→ WORK TO BE COMPLETED
From the entries that follow, list every line in which the string "contains" appears.

→ GIVEN INFORMATION
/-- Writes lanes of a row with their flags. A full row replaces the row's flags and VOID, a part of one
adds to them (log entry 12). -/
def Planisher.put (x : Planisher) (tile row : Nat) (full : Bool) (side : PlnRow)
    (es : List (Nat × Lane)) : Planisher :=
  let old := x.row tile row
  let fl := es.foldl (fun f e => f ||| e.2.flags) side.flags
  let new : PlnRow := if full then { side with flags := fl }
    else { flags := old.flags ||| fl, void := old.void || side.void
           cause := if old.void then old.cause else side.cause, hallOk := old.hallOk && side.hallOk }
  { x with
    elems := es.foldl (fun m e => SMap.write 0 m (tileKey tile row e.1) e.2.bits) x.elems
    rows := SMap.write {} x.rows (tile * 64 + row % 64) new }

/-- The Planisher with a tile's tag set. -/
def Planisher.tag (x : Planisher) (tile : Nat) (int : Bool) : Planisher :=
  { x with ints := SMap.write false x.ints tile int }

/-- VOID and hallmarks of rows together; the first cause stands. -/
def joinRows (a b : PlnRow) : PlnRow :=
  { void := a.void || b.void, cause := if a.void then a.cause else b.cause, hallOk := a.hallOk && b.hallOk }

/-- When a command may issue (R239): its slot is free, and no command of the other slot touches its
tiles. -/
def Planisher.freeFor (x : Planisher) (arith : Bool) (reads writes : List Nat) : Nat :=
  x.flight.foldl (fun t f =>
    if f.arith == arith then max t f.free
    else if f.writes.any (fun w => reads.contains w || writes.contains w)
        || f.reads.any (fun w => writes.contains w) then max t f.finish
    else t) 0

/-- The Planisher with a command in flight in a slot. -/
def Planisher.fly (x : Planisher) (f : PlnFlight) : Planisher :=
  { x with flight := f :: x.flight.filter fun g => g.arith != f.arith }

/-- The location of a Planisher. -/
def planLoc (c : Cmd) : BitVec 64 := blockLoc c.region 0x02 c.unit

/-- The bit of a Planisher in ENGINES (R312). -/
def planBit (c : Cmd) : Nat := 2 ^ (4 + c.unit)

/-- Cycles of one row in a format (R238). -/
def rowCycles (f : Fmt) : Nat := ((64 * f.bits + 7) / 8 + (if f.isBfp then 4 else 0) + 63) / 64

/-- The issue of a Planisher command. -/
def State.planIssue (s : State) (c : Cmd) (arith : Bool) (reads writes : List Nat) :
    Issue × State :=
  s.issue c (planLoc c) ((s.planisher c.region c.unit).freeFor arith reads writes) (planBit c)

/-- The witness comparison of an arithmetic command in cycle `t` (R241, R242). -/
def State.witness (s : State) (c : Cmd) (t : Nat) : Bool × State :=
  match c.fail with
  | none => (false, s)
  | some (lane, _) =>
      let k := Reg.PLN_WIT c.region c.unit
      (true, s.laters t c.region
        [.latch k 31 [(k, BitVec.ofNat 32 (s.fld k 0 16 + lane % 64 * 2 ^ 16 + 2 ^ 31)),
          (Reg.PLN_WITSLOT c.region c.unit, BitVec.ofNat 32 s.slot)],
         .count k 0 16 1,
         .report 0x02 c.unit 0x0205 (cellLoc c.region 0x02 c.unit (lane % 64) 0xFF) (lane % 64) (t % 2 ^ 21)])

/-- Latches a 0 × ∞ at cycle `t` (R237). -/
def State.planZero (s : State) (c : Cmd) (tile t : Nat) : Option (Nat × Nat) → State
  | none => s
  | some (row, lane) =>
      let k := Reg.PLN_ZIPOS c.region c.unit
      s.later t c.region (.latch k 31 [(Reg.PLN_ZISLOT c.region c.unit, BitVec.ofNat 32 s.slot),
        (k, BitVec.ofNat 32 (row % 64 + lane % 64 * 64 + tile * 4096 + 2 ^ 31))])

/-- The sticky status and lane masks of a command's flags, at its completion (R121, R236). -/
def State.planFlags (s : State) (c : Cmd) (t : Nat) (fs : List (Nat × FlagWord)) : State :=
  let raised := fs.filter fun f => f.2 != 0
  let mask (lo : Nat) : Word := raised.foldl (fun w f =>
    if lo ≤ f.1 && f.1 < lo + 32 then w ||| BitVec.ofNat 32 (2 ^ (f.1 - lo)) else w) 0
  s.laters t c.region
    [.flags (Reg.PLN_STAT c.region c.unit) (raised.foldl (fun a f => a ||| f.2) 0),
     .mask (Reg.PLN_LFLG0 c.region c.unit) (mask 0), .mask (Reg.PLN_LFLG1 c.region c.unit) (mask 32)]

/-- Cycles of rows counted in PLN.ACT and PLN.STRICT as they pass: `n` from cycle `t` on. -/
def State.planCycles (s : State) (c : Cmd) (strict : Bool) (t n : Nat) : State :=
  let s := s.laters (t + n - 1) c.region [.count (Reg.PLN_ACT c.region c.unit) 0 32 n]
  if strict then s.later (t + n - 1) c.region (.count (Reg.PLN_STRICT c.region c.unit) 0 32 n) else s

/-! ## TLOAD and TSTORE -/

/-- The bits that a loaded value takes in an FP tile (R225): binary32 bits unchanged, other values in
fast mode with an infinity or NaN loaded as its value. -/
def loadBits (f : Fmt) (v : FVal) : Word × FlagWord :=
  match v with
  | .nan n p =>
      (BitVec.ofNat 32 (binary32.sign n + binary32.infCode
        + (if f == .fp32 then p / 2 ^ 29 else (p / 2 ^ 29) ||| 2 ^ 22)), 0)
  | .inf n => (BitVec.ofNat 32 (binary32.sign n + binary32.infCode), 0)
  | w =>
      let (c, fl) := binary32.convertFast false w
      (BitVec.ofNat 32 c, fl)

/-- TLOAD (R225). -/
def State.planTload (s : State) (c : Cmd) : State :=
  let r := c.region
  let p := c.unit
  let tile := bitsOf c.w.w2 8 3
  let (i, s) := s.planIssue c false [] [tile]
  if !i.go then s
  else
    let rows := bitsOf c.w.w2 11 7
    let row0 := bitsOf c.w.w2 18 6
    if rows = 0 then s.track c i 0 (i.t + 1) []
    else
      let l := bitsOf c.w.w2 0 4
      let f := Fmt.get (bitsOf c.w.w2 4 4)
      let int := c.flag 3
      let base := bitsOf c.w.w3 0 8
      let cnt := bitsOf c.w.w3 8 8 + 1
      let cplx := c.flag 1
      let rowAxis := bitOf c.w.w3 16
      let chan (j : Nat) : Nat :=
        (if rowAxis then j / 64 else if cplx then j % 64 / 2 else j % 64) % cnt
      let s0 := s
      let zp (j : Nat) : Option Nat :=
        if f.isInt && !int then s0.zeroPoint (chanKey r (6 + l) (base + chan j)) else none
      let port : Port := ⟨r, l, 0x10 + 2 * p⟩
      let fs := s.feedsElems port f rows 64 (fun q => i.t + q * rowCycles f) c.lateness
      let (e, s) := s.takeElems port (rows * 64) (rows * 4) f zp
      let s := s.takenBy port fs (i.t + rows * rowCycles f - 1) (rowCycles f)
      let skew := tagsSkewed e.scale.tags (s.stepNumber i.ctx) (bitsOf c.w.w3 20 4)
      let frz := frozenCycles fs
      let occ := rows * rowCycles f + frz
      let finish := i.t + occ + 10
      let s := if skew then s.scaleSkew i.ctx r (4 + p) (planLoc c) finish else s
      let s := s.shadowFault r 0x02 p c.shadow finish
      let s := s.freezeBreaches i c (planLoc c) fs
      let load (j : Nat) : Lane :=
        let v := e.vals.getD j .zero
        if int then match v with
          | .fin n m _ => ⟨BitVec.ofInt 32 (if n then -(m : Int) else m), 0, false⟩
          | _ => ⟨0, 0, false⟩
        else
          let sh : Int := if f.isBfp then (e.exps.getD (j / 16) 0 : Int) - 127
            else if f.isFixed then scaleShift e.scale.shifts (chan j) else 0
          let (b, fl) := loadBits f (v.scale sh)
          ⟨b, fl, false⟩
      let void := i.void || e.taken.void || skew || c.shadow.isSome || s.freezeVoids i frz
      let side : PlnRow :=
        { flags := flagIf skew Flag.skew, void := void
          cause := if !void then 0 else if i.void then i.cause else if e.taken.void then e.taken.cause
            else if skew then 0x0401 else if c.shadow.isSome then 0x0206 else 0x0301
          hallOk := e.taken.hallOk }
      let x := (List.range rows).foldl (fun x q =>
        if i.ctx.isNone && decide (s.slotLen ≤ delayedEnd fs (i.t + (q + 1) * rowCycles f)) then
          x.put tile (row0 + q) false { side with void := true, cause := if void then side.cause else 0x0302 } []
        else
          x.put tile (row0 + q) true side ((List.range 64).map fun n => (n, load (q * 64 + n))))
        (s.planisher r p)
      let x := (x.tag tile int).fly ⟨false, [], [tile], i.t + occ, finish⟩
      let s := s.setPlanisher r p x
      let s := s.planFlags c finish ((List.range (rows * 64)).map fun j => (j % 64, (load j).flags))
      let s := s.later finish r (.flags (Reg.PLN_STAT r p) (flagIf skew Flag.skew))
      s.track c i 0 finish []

→ COMPLETED EXERCISE
    else if f.writes.any (fun w => reads.contains w || writes.contains w)
        || f.reads.any (fun w => writes.contains w) then max t f.finish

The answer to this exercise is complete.